__EXERCISE BRIEF__. Repeat each entry below without omitting a single word.
-- WORKING DATA follows --
/-- Operands outside their fields are refused, part 2. -/
theorem test_ill_formed_2 :
    (Instr.policyStatus { hq with cid := 65536 } 0).wf = false ∧
    (Instr.policyStatus hq (2 ^ 64)).wf = false ∧
    (Instr.violationCounts { hq with cid := 65536 } 0 0 0).wf = false ∧
    (Instr.violationCounts hq 65536 0 0).wf = false ∧
    (Instr.violationCounts hq 0 65536 0).wf = false ∧
    (Instr.violationCounts hq 0 0 (2 ^ 64)).wf = false ∧
    (Instr.violationReset { hq with cid := 65536 } 0).wf = false ∧
    (Instr.violationReset hq 65536).wf = false ∧
    (Instr.portStatus { hq with cid := 65536 } 0 0).wf = false ∧
    (Instr.portStatus hq 256 0).wf = false ∧
    (Instr.portStatus hq 0 (2 ^ 64)).wf = false ∧
    (Instr.portIdleWindow { hq with cid := 65536 } 0 0).wf = false ∧
    (Instr.portIdleWindow hq 256 0).wf = false ∧
    (Instr.portIdleWindow hq 0 (2 ^ 32)).wf = false ∧
    (Instr.measureStatus { hq with cid := 65536 } 0 0 0).wf = false ∧
    (Instr.measureStatus hq 256 0 0).wf = false ∧
    (Instr.measureStatus hq 0 256 0).wf = false ∧
    (Instr.measureStatus hq 0 0 (2 ^ 64)).wf = false ∧
    (Instr.leafRead { hq with cid := 65536 } 0 0 0 0).wf = false ∧
    (Instr.leafRead hq 256 0 0 0).wf = false ∧
    (Instr.leafRead hq 0 65536 0 0).wf = false ∧
    (Instr.leafRead hq 0 0 65536 0).wf = false ∧
    (Instr.leafRead hq 0 0 0 (2 ^ 64)).wf = false ∧
    (Instr.measureScan { hq with cid := 65536 } 0 0 0 0).wf = false ∧
    (Instr.measureScan hq 256 0 0 0).wf = false ∧
    (Instr.measureScan hq 0 256 0 0).wf = false ∧
    (Instr.measureScan hq 0 0 65536 0).wf = false ∧
    (Instr.measureScan hq 0 0 0 65536).wf = false ∧
    (Instr.wearRead { hq with cid := 65536 } 0 0 0 0).wf = false ∧
    (Instr.wearRead hq 256 0 0 0).wf = false ∧
    (Instr.wearRead hq 0 65536 0 0).wf = false ∧
    (Instr.wearRead hq 0 0 65536 0).wf = false := by
  decide +kernel

/-- Operands outside their fields are refused, part 3. -/
theorem test_ill_formed_3 :
    (Instr.wearRead hq 0 0 0 (2 ^ 64)).wf = false ∧
    (Instr.wearForecast { hq with cid := 65536 } 0 0).wf = false ∧
    (Instr.wearForecast hq 256 0).wf = false ∧
    (Instr.wearForecast hq 0 (2 ^ 64)).wf = false ∧
    (Instr.wearReset { hq with cid := 65536 } 0).wf = false ∧
    (Instr.wearReset hq 256).wf = false ∧
    (Instr.digestOpen { hq with cid := 65536 } 0 0 0 0 []).wf = false ∧
    (Instr.digestOpen hq 256 0 0 0 []).wf = false ∧
    (Instr.digestOpen hq 0 256 0 0 []).wf = false ∧
    (Instr.digestOpen hq 0 0 65536 0 []).wf = false ∧
    (Instr.digestOpen hq 0 0 0 (2 ^ 64) []).wf = false ∧
    (Instr.digestUpdate { hq with cid := 65536 } 0 0 0 [] []).wf = false ∧
    (Instr.digestUpdate hq 65536 0 0 [] []).wf = false ∧
    (Instr.digestUpdate hq 0 65536 0 [] []).wf = false ∧
    (Instr.digestUpdate hq 0 0 (2 ^ 64) [] []).wf = false ∧
    (Instr.digestFinish { hq with cid := 65536 } 0 0 0).wf = false ∧
    (Instr.digestFinish hq 65536 0 0).wf = false ∧
    (Instr.digestFinish hq 0 256 0).wf = false ∧
    (Instr.digestFinish hq 0 0 (2 ^ 64)).wf = false ∧
    (Instr.digestClose { hq with cid := 65536 } 0).wf = false ∧
    (Instr.digestClose hq 65536).wf = false ∧
    (Instr.pkOp { hq with cid := 65536 } 0 0 0 []).wf = false ∧
    (Instr.pkOp hq 256 0 0 []).wf = false ∧
    (Instr.pkOp hq 0 (2 ^ 32) 0 []).wf = false ∧
    (Instr.pkOp hq 0 0 (2 ^ 64) []).wf = false ∧
    (Instr.hammerStatus { hq with cid := 65536 } 0).wf = false ∧
    (Instr.hammerStatus hq (2 ^ 64)).wf = false ∧
    (Instr.hammerLaneTest { hq with cid := 65536 } 0).wf = false ∧
    (Instr.hammerLaneTest hq 256).wf = false ∧
    (Instr.receiptSign { hq with cid := 65536 } 0 0 0 0 0 0 []).wf = false ∧
    (Instr.receiptSign hq 256 0 0 0 0 0 []).wf = false ∧
    (Instr.receiptSign hq 0 256 0 0 0 0 []).wf = false := by
  decide +kernel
-- WORKING DATA concluded --
__EXERCISE SOLUTION__.
/-- Operands outside their fields are refused, part 2. -/
theorem test_ill_formed_2 :
    (Instr.policyStatus { hq with cid := 65536 } 0).wf = false ∧
    (Instr.policyStatus hq (2 ^ 64)).wf = false ∧
    (Instr.violationCounts { hq with cid := 65536 } 0 0 0).wf = false ∧
    (Instr.violationCounts hq 65536 0 0).wf = false ∧
    (Instr.violationCounts hq 0 65536 0).wf = false ∧
    (Instr.violationCounts hq 0 0 (2 ^ 64)).wf = false ∧
    (Instr.violationReset { hq with cid := 65536 } 0).wf = false ∧
    (Instr.violationReset hq 65536).wf = false ∧
    (Instr.portStatus { hq with cid := 65536 } 0 0).wf = false ∧
    (Instr.portStatus hq 256 0).wf = false ∧
    (Instr.portStatus hq 0 (2 ^ 64)).wf = false ∧
    (Instr.portIdleWindow { hq with cid := 65536 } 0 0).wf = false ∧
    (Instr.portIdleWindow hq 256 0).wf = false ∧
    (Instr.portIdleWindow hq 0 (2 ^ 32)).wf = false ∧
    (Instr.measureStatus { hq with cid := 65536 } 0 0 0).wf = false ∧
    (Instr.measureStatus hq 256 0 0).wf = false ∧
    (Instr.measureStatus hq 0 256 0).wf = false ∧
    (Instr.measureStatus hq 0 0 (2 ^ 64)).wf = false ∧
    (Instr.leafRead { hq with cid := 65536 } 0 0 0 0).wf = false ∧
    (Instr.leafRead hq 256 0 0 0).wf = false ∧
    (Instr.leafRead hq 0 65536 0 0).wf = false ∧
    (Instr.leafRead hq 0 0 65536 0).wf = false ∧
    (Instr.leafRead hq 0 0 0 (2 ^ 64)).wf = false ∧
    (Instr.measureScan { hq with cid := 65536 } 0 0 0 0).wf = false ∧
    (Instr.measureScan hq 256 0 0 0).wf = false ∧
    (Instr.measureScan hq 0 256 0 0).wf = false ∧
    (Instr.measureScan hq 0 0 65536 0).wf = false ∧
    (Instr.measureScan hq 0 0 0 65536).wf = false ∧
    (Instr.wearRead { hq with cid := 65536 } 0 0 0 0).wf = false ∧
    (Instr.wearRead hq 256 0 0 0).wf = false ∧
    (Instr.wearRead hq 0 65536 0 0).wf = false ∧
    (Instr.wearRead hq 0 0 65536 0).wf = false := by
  decide +kernel

/-- Operands outside their fields are refused, part 3. -/
theorem test_ill_formed_3 :
    (Instr.wearRead hq 0 0 0 (2 ^ 64)).wf = false ∧
    (Instr.wearForecast { hq with cid := 65536 } 0 0).wf = false ∧
    (Instr.wearForecast hq 256 0).wf = false ∧
    (Instr.wearForecast hq 0 (2 ^ 64)).wf = false ∧
    (Instr.wearReset { hq with cid := 65536 } 0).wf = false ∧
    (Instr.wearReset hq 256).wf = false ∧
    (Instr.digestOpen { hq with cid := 65536 } 0 0 0 0 []).wf = false ∧
    (Instr.digestOpen hq 256 0 0 0 []).wf = false ∧
    (Instr.digestOpen hq 0 256 0 0 []).wf = false ∧
    (Instr.digestOpen hq 0 0 65536 0 []).wf = false ∧
    (Instr.digestOpen hq 0 0 0 (2 ^ 64) []).wf = false ∧
    (Instr.digestUpdate { hq with cid := 65536 } 0 0 0 [] []).wf = false ∧
    (Instr.digestUpdate hq 65536 0 0 [] []).wf = false ∧
    (Instr.digestUpdate hq 0 65536 0 [] []).wf = false ∧
    (Instr.digestUpdate hq 0 0 (2 ^ 64) [] []).wf = false ∧
    (Instr.digestFinish { hq with cid := 65536 } 0 0 0).wf = false ∧
    (Instr.digestFinish hq 65536 0 0).wf = false ∧
    (Instr.digestFinish hq 0 256 0).wf = false ∧
    (Instr.digestFinish hq 0 0 (2 ^ 64)).wf = false ∧
    (Instr.digestClose { hq with cid := 65536 } 0).wf = false ∧
    (Instr.digestClose hq 65536).wf = false ∧
    (Instr.pkOp { hq with cid := 65536 } 0 0 0 []).wf = false ∧
    (Instr.pkOp hq 256 0 0 []).wf = false ∧
    (Instr.pkOp hq 0 (2 ^ 32) 0 []).wf = false ∧
    (Instr.pkOp hq 0 0 (2 ^ 64) []).wf = false ∧
    (Instr.hammerStatus { hq with cid := 65536 } 0).wf = false ∧
    (Instr.hammerStatus hq (2 ^ 64)).wf = false ∧
    (Instr.hammerLaneTest { hq with cid := 65536 } 0).wf = false ∧
    (Instr.hammerLaneTest hq 256).wf = false ∧
    (Instr.receiptSign { hq with cid := 65536 } 0 0 0 0 0 0 []).wf = false ∧
    (Instr.receiptSign hq 256 0 0 0 0 0 []).wf = false ∧
    (Instr.receiptSign hq 0 256 0 0 0 0 []).wf = false := by
  decide +kernel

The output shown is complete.